Dataset excerpts below:
/-- A record that waits in an egress queue of the OTU (11 R294 to R299). -/
structure QRec where
  rtype : Nat := 0 -- RTYPE; 11 R295
  kind : Nat := 0 -- stream kind; 11 R295
  inst : Nat := 0 -- stream instance; 11 R295
  tag : Nat := 0 -- JOB_TAG; 11 R294
  rank : Nat := 0 -- rank for the fold block; 11 R296
  body : List Byte := [] -- the record; 11 R294
  pk : Nat := 0 -- packets in a sillage record; 06 R159
  ft : Nat := 0 -- time of enqueue, for the sojourn delay; 11 R314
deriving DecidableEq, Repr

/-- The shaper registers before a write, and the time of its cycle (11 R301). -/
structure OldShaper where
  at_ : Nat := 0 -- the cycle of the write; 11 R301
  cir : Nat := 0 -- CIR before it; 11 R301
  pir : Nat := 0 -- PIR before it; 11 R301
  burst : Nat := 0 -- BURST before it; 11 R301
deriving DecidableEq, Repr

/-- Shaper, scheduler and sampling state of one egress queue (11 R300, R301, R314). -/
structure EqSt where
  c : Nat := 0 -- committed bucket, 1/256 byte; 11 R301
  p : Nat := 0 -- peak bucket, 1/256 byte; 11 R301
  filled : Bool := false -- false until the first use fills both buckets at their reset burst; 11 R301
  at_ : Nat := 0 -- time of the last refill; 11 R301
  deficit : Nat := 0 -- deficit round robin; 11 R300
  headAt : Nat := 0 -- when the head entry became head; 05 R122, 11 R314
  maxDepth : Nat := 0 -- greatest depth at the end of a cycle since the last sample, up to the last change; 05 R124
  seen : Nat := 0 -- the cycle of the last change; 05 R124
  dequeued : Nat := 0 -- frames started since the last sample; 11 R314
  first : Bool := true -- no sample since EN was set; 05 R124
  wasEmpty : Bool := false -- the previous sample had EMPTY; 05 R125
  held : Bool := false -- the head frame has been counted in GATE_HOLDS; 11 R315
  old : Option OldShaper := none -- the shaper registers that the frames of the cycle of a write are charged under; 11 R301
deriving DecidableEq, Repr

/-- A gate control list and its scheduler (11 R300, R305 to R307). -/
structure GateSt where
  entry : Nat := 0 -- current entry; 11 R316 GCL_STATE
  gates : Nat := 0xFF -- gates now; 11 R316
  operN : Nat := 1 -- entries in force; 11 R306
  ptr : List (Nat × Nat) := [] -- rotating pointer per class, 2 × k, plus 1 once visited; 11 R300
  aggAt : Nat := 0 -- when the fallback aggregate peak rate allows the next packet; 11 R311
  busyTill : Nat := 0 -- when the frame in progress ends; 11 R300
  nextSample : Nat := 0xFFFF_FFFF_FFFF_FFFF -- next egress sample instant; 11 R314
  lossy : Bool := false -- egress samples were lost since the last record; 05 R125, 11 R314
  old : Option (Nat × Nat × Nat × List (Nat × Nat)) := none -- last swap: its cycle, and the BASE, CYCLE_TIME and entries before it; 02 R55
deriving DecidableEq, Repr

/-- A token bucket of the event recorder (12 R327). -/
structure RlSt where
  tokens : Nat := 0 -- tokens in 2^-16; 12 R327
  at_ : Nat := 0 -- time of the last refill; 12 R327
  suppressed : Nat := 0 -- refused since the last admitted request; 12 R327
  used : Bool := false -- false while the bucket is still full as the last write (or reset) left it; 12 R327
deriving DecidableEq, Repr

/-- RECORDER_START of session 1, raised at power-up with PREV_SESSION 0 (12 R321, R326, R338). -/
def startRecord (phys : Nat) : EvRec :=
  { sev := 1, grade := 4, code := 1, seq := 0, phys := phys, payload := [0, 0, 0, 0, 0], valid := 1 }

/-- A request on its way into the in-flight queue (12 R327, R328). -/
structure EvAsk where
  src : Nat -- source number, which orders the requests of one cycle; 12 R328
  key : Nat -- rate-limit entry that it is charged to, 65,536 the default; 12 R327
  cfg : Nat -- that entry's word; 12 R327
  r : EvRec -- the record; 12 R320
deriving DecidableEq, Repr

/-- The requests of one cycle, and what they find (12 R328). -/
structure EvCycle where
  at_ : Nat := 0 -- the cycle; 12 R328
  inflight : List EvRec := [] -- the in-flight queue before them; 12 R319
  rl : List (Nat × RlSt) := [] -- the buckets before them; 12 R327
  asks : List EvAsk := [] -- the requests, in ascending source number; 12 R328
  refused : Nat := 0 -- how many of them their buckets refused; 12 R327
  dropped : Nat := 0 -- how many of them found no entry; 12 R319
deriving DecidableEq, Repr

/-- The recorder as a clear found it, for a commit of the clear's own cycle (12 R334). -/
structure EvOld where
  at_ : Nat := 0 -- the cycle of the clear; 12 R334
  sess : Nat := 0 -- the session it closed; 12 R334
  front : Nat := 0 -- FRONTIER before it; 12 R334
  full : Bool := false -- the recorder had stopped; 12 R329
  bank : Nat := 0 -- the journal bank before it; 12 R337
deriving DecidableEq, Repr

/-- An event recorder (12 R319 to R339). -/
structure Recorder where
  slots : List (Nat × EvRec) := [] -- committed slots of the current session; 12 R321
  full : Bool := false -- RECORDER_FULL is in the last slot; 12 R329
  inflight : List EvRec := [] -- in-flight queue, at most 64; VALID not yet given; 12 R319
  rl : List (Nat × RlSt) := [] -- bucket per rate-limit entry; key 65,536 is the default entry; 12 R327
  cursor : Delayed Nat := ⟨0, 0, 0⟩ -- blotter cursor; 12 R332
  lastFt : Nat := 0 -- at Priord the time of the last commit, at the OTU its cycle plus 1, 0 before the first; 12 R319
  cyc : Option EvCycle := none -- the requests of the last cycle that had any; 12 R328
  hot : Option (Nat × (Nat × Nat)) := none -- the last commit: its cycle, its slot, and what bytes 56 to 63 of it held before; 12 R322
  was : Option EvOld := none -- the last clear; 12 R334
deriving DecidableEq, Repr

/-! ### The OTU -/

/-- A step mark that waits for its accord (03 R69). -/
structure StepMk where
  stepNo : Nat := 0 -- STEP_NO; 03 R69
  ft : Nat := 0 -- FT; 03 R69
  tokens : Nat := 0 -- TOKENS; 03 R69
  seq : Nat := 0 -- SEQ; 03 R69
  kind : Nat := 0 -- 0 STEP_BEGIN, 1 STEP_END; 03 R69
  jt : Nat := 0 -- JT; 03 R69
  lt : Nat := 0 -- the cycle in which it was stamped; 03 R69
  tag : Nat := 0 -- job of the sequencer; 05 R131
deriving DecidableEq, Repr

/-- An engine header without ENGINE_ID, which is its key, and without CMD_SEQ (03 R73). -/
structure EngHdr where
  st : Nat := 0 -- STATE; 03 R73
  tag : Nat := 0 -- JOB_TAG; 03 R73
  resetMode : Nat := 0 -- RESET_MODE; 03 R73
  cfgEpoch : Nat := 0 -- CFG_EPOCH; 03 R73
  classes : List (Nat × Nat) := [] -- EVSEL_CLASS per PMC, default 0; 03 R73
deriving DecidableEq, Repr

/-- What a cut latches, sparsely: counter words by counter index, CMD_SEQ by engine, engine headers (03 R64, R73). -/
structure Image where
  ctr : List (Nat × Nat) := [] -- counter words with their sticky bit; 03 R71, R73
  seq : List (Nat × Nat) := [] -- CMD_SEQ by engine; 03 R64
  hdr : List (Nat × EngHdr) := [] -- engine headers that are not at their default; 03 R73
deriving DecidableEq, Repr

/-- A stream's reference copy, per context and accord kind (03 R76, R80). -/
structure RefCopy where
  tag : Nat := 0 -- context; 03 R76
  kind : Nat := 0 -- ACC_KIND; 03 R76
  image : Image := {} -- values of the last record sent; 03 R76
  no : Nat := 0 -- its accord number, PREV_NO of the next; 03 R76
  since : Nat := 0 -- records since the last KEY; 03 R80
  key : Bool := true -- the next record is KEY; 03 R80
deriving DecidableEq, Repr

/-- What a hang cut copies beside the counters (05 R132). -/
structure HangCopy where
  cause : Nat := 0 -- CAUSE of its notice; 05 R133
  id : Nat := 0 -- HANG_ID; 05 R133
  waits : List SyncRec := [] -- the job's open waits, as its context has them; 05 R128, R132
  whole : List SyncRec := [] -- those of them that hide a holder, as written; 05 R128
  queues : List Byte := [] -- the entries of its queues; 05 R132
deriving DecidableEq, Repr

/-- A shadow set: what it latched, until its dump and stream are done (03 R64, R65). -/
structure Shadow where
  kind : Nat := 0 -- 0 REGULAR, 2 HANG; 03 R70
  hdr : AccHdr := {} -- the header, sealed at t0 + 200; 03 R65, R70
  image : Image := {} -- latched values; 03 R64
  marks : List StepMk := [] -- step marks carried; 03 R69
  lt : Nat := 0 -- cut cycle t0; 03 R64
  ctxs : List (Nat × Nat) := [] -- contexts of the cut: tag and rank; 03 R80
  key : Bool := false -- a KEY was requested for this cut; 03 R93
  stream : Bool := true -- STREAM_EN at the cut; 03 R80
  sealed : Bool := false -- the header is sealed and the dump under way; 03 R65
  slot : Option Nat := none -- dump slot; 03 R72
  hang : Option HangCopy := none -- of a hang cut; 05 R132
deriving DecidableEq, Repr

/-- Accord state of the OTU (03). -/
structure AccSt where
  interval : Nat := 10 -- interval in force, 100 µs units; 03 R62
  nextT : Nat := 0xFFFF_FFFF_FFFF_FFFF -- next regular cut instant; 03 R93 NEXT_T
  stepped : Bool := false -- a forward step passed the pending cut; 03 R83
  a : Option Shadow := none -- shadow set A; 03 R68
  b : Option Shadow := none -- shadow set B; 03 R68
  lastB : Bool := true -- set used last, for alternation; 03 R68
  refs : List RefCopy := [] -- reference copies; 03 R76
  marks : List StepMk := [] -- step marks that no cut has carried, oldest first, at most 16; 03 R69
  stepOvf : Bool := false -- step marks were dropped since the last cut; 03 R69
  stepNo : Nat := 0xFFFF_FFFF_FFFF_FFFF -- step in progress; 03 R70
  keyReg : Bool := false -- next regular cut is KEY; 03 R93
  slotNext : Nat := 0 -- next dump slot; 03 R72
  pins : List (Nat × Nat) := [] -- pinned slot per PIN_ entry 0 to 3; 03 R72, R75
  lastSlot : Nat := 0xFFFF_FFFF -- LAST_SLOT of the directory; 03 R72
  lastNo : Nat := 0 -- LAST_NO of the directory; 03 R72
  fastNextT : Nat := 0xFFFF_FFFF_FFFF_FFFF -- next fast cut instant; 03 R81
  fastStepped : Bool := false -- a forward step passed the pending fast cut; 03 R83
  fastSel : List (Nat × Nat) := [] -- selection in force at the last fast cut; 03 R81
  fastKey : Bool := false -- next fast cut is KEY; 03 R81, R93
  hangPending : List (Nat × Nat × Nat) := [] -- hang cuts that wait for a shadow set: tag, cause, HANG_ID; 05 R132
deriving DecidableEq, Repr

/-- A grant entry (06 R146). -/
structure Grant where
  id : Nat := 0 -- GRANT_ID; 06 R146
  scope : Nat := 0 -- SCOPE: 0 SIL_SUP, 1 SIL_SEC, 2 PMC_SEC, 3 TESTMUX, 4 PMC_PRIVATE; 06 R146
  tag : Nat := 0 -- JOB_TAG; 06 R146
  die : Nat := 0 -- DIE_UID; 06 R146
  expiry : Nat := 0 -- EXPIRY; 06 R146
  seqMask : Nat := 0 -- SEQ_MASK; 06 R146
  valid : Bool := false -- VALID; 06 R175
  ended : Bool := false -- its expiry has been acted on; 06 R147
deriving DecidableEq, Repr

/-- The grant that admitted an event selection (04 R103, R105). -/
structure Admit where
  g : Nat := 0 -- its entry; 06 R146
  grant : Grant := {} -- the grant; 04 R103
  at_ : Nat := 0 -- cycle of the accepted EVSEL write; 04 R102
  was : Bool := false -- whether the selection before it still counted; 04 R102
  lapsed : Option Nat := none -- cycle of its expiry or revocation; 04 R103, R105
deriving DecidableEq, Repr

/-- R193: a conditioning vector. -/
structure Cond where
  r : CondRead := {} -- readings; 07 R193
  sig : Nat := 0 -- CMD_SIG; 07 R193
  ft : Nat := 0 -- FT, the start of the operation; 07 R193
deriving DecidableEq, Repr

/-- A canary that runs on an engine (07 R187). -/
structure CanRun where
  mirror : Bool := false -- a mirror canary; 07 R185
  idx : Nat := 0 -- library index, or the candidate's cluster; 07 R187
  ft : Nat := 0 -- fleet time of its start; 07 R193
  lt : Nat := 0 -- cycle of its start; 07 R187
deriving DecidableEq, Repr

/-- The pending tie-break of a mirror candidate (07 R192). -/
structure TieSt where
  eng : Nat := 0 -- B; 07 R192
  fp : Nat := 0 -- B's fingerprint; 07 R192
  cond : Cond := {} -- B's conditioning vector; 07 R194
  at_ : Nat := 0 -- fleet time at which the wait began; 07 R192
deriving DecidableEq, Repr

/-- A mirror candidate (07 R191). -/
structure Cand where
  eng : Nat := 0 -- A; 07 R192
  seq : Nat := 0 -- CMD_SEQ of A's command; 07 R194
  tag : Nat := 0 -- its job; 07 R191
  len : Nat := 0 -- the length of A's command, the LENGTH of its mirror canary; 07 R187
  fp : Nat := 0 -- A's output fingerprint; 07 R191
  cond : Cond := {} -- A's conditioning vector; 07 R191
  bytes : List Byte := [] -- the operands copied, at most 64 KiB; 07 R191
  tie : Option TieSt := none -- tie-break pending; 07 R192
deriving DecidableEq, Repr

/-- A cluster's mirror buffer (07 R191). -/
structure MirrorSt where
  count : Nat := 0 -- eligible commands since the last candidate fell due; 07 R191
  cand : Option Cand := none -- the candidate; 07 R191
deriving DecidableEq, Repr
End of Dataset excerpts.
=== What to work on ===
Leave out every line above except those from the line with "fastNextT : Nat" up to and including the line with "idx : Nat := 0", and copy those exactly.

=== Output of the exercise ===
  fastNextT : Nat := 0xFFFF_FFFF_FFFF_FFFF -- next fast cut instant; 03 R81
  fastStepped : Bool := false -- a forward step passed the pending fast cut; 03 R83
  fastSel : List (Nat × Nat) := [] -- selection in force at the last fast cut; 03 R81
  fastKey : Bool := false -- next fast cut is KEY; 03 R81, R93
  hangPending : List (Nat × Nat × Nat) := [] -- hang cuts that wait for a shadow set: tag, cause, HANG_ID; 05 R132
deriving DecidableEq, Repr

/-- A grant entry (06 R146). -/
structure Grant where
  id : Nat := 0 -- GRANT_ID; 06 R146
  scope : Nat := 0 -- SCOPE: 0 SIL_SUP, 1 SIL_SEC, 2 PMC_SEC, 3 TESTMUX, 4 PMC_PRIVATE; 06 R146
  tag : Nat := 0 -- JOB_TAG; 06 R146
  die : Nat := 0 -- DIE_UID; 06 R146
  expiry : Nat := 0 -- EXPIRY; 06 R146
  seqMask : Nat := 0 -- SEQ_MASK; 06 R146
  valid : Bool := false -- VALID; 06 R175
  ended : Bool := false -- its expiry has been acted on; 06 R147
deriving DecidableEq, Repr

/-- The grant that admitted an event selection (04 R103, R105). -/
structure Admit where
  g : Nat := 0 -- its entry; 06 R146
  grant : Grant := {} -- the grant; 04 R103
  at_ : Nat := 0 -- cycle of the accepted EVSEL write; 04 R102
  was : Bool := false -- whether the selection before it still counted; 04 R102
  lapsed : Option Nat := none -- cycle of its expiry or revocation; 04 R103, R105
deriving DecidableEq, Repr

/-- R193: a conditioning vector. -/
structure Cond where
  r : CondRead := {} -- readings; 07 R193
  sig : Nat := 0 -- CMD_SIG; 07 R193
  ft : Nat := 0 -- FT, the start of the operation; 07 R193
deriving DecidableEq, Repr

/-- A canary that runs on an engine (07 R187). -/
structure CanRun where
  mirror : Bool := false -- a mirror canary; 07 R185
  idx : Nat := 0 -- library index, or the candidate's cluster; 07 R187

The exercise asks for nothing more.